## DATA RECORDS
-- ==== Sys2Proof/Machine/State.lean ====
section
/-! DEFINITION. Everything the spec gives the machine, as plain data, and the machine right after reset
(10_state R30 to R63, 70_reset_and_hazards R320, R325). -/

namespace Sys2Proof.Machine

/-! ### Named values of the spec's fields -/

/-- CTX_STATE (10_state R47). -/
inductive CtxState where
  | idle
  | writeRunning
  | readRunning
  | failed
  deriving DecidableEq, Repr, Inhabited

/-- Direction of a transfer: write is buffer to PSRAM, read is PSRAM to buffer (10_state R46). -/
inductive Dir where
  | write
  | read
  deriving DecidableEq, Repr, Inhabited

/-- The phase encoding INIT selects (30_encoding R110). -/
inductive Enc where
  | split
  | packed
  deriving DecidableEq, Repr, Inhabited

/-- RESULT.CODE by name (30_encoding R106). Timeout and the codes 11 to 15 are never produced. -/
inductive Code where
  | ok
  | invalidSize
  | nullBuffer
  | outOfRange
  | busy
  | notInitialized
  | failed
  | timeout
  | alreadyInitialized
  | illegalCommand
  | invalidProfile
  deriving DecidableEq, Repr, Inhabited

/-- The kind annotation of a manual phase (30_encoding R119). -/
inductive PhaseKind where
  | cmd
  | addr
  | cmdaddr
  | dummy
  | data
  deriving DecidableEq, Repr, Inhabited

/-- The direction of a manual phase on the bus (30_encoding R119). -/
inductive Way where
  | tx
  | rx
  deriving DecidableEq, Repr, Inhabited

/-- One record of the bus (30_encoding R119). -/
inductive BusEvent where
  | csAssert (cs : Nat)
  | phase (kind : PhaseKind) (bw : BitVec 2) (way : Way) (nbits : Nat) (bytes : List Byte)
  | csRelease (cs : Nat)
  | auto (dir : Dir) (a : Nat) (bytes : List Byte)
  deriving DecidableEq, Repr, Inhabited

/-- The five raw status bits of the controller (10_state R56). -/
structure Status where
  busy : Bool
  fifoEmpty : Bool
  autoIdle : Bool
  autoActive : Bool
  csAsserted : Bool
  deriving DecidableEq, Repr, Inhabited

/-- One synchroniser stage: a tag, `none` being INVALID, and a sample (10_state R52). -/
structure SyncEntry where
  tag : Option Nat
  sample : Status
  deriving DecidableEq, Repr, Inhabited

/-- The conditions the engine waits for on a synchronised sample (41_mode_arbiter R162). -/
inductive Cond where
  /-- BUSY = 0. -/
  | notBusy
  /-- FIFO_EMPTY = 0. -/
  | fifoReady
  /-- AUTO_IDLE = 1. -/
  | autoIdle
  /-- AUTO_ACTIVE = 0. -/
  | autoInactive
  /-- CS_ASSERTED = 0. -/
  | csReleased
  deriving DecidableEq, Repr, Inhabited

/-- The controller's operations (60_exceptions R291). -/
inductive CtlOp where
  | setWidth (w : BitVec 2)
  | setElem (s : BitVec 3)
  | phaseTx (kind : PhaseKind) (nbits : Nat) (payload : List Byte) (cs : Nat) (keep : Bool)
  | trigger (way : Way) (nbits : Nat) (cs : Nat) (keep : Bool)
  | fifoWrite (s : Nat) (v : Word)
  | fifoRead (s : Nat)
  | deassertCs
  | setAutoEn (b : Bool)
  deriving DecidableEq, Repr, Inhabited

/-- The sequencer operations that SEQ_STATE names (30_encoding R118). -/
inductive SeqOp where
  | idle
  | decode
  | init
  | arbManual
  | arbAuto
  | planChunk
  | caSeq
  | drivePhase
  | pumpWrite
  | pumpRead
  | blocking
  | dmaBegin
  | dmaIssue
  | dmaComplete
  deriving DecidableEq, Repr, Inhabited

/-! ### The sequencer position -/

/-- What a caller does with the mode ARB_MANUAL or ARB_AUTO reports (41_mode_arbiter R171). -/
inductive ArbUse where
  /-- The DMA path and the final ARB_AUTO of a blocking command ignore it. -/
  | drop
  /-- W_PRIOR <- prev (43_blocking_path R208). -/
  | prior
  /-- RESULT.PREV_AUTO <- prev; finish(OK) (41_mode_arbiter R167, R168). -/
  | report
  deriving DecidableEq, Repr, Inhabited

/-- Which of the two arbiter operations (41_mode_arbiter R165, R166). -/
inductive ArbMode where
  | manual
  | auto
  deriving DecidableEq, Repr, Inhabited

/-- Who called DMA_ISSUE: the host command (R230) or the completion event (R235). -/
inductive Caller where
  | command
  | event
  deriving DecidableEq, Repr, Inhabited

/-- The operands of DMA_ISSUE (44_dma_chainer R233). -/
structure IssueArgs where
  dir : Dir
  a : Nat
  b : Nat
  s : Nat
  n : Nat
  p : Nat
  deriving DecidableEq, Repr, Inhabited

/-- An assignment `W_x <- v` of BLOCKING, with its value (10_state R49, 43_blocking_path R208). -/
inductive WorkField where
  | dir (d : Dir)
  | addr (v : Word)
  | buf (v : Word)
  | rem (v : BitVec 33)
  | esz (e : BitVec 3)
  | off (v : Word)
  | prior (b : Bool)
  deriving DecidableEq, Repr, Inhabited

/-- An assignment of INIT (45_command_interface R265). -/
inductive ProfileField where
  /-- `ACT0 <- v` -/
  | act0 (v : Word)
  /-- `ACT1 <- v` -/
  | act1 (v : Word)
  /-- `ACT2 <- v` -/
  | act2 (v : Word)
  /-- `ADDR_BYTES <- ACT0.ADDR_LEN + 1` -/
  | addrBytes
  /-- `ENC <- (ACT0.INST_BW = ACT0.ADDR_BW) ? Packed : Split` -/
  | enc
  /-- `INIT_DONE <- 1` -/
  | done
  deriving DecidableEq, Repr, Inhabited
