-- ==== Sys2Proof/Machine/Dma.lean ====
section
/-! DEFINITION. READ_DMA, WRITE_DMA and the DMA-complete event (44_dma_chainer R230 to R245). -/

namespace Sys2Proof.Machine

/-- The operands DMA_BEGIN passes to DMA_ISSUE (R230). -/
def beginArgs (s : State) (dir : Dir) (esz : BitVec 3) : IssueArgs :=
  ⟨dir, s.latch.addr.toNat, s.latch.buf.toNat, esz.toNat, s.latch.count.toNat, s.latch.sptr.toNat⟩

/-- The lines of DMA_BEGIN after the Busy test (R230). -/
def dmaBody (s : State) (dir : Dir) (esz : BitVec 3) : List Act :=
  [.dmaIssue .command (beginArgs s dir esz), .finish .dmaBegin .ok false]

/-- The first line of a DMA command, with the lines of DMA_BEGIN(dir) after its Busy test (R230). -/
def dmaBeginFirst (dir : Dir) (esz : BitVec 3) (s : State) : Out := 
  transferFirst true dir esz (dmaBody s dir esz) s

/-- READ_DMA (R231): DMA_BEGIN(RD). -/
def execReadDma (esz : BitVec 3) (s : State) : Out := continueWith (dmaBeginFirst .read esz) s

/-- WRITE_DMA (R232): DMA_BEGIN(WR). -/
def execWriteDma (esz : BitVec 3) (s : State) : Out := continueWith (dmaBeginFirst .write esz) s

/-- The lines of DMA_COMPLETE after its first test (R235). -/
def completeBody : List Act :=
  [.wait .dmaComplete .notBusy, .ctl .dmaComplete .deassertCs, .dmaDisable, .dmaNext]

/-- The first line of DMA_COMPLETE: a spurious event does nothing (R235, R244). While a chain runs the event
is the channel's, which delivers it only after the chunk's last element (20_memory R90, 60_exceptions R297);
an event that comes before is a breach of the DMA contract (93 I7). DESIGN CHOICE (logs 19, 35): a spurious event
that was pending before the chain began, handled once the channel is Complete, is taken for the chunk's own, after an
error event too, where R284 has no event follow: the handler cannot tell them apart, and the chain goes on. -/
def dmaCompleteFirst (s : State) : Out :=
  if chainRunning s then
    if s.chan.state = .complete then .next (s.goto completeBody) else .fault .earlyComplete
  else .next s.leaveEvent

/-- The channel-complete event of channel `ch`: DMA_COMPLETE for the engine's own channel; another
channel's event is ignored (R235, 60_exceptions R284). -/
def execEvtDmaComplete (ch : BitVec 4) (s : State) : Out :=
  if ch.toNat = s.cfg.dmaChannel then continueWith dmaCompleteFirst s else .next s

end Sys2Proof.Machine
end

## EXERCISE BRIEF
What is needed is each line from the records with the word "BitVec" in it.

## RESULT FOR THIS TASK
  | phase (kind : PhaseKind) (bw : BitVec 2) (way : Way) (nbits : Nat) (bytes : List Byte)
  | setWidth (w : BitVec 2)
  | setElem (s : BitVec 3)
  | rem (v : BitVec 33)
  | esz (e : BitVec 3)
def beginArgs (s : State) (dir : Dir) (esz : BitVec 3) : IssueArgs :=
def dmaBody (s : State) (dir : Dir) (esz : BitVec 3) : List Act :=
def dmaBeginFirst (dir : Dir) (esz : BitVec 3) (s : State) : Out := 
def execReadDma (esz : BitVec 3) (s : State) : Out := continueWith (dmaBeginFirst .read esz) s
def execWriteDma (esz : BitVec 3) (s : State) : Out := continueWith (dmaBeginFirst .write esz) s
def execEvtDmaComplete (ch : BitVec 4) (s : State) : Out :=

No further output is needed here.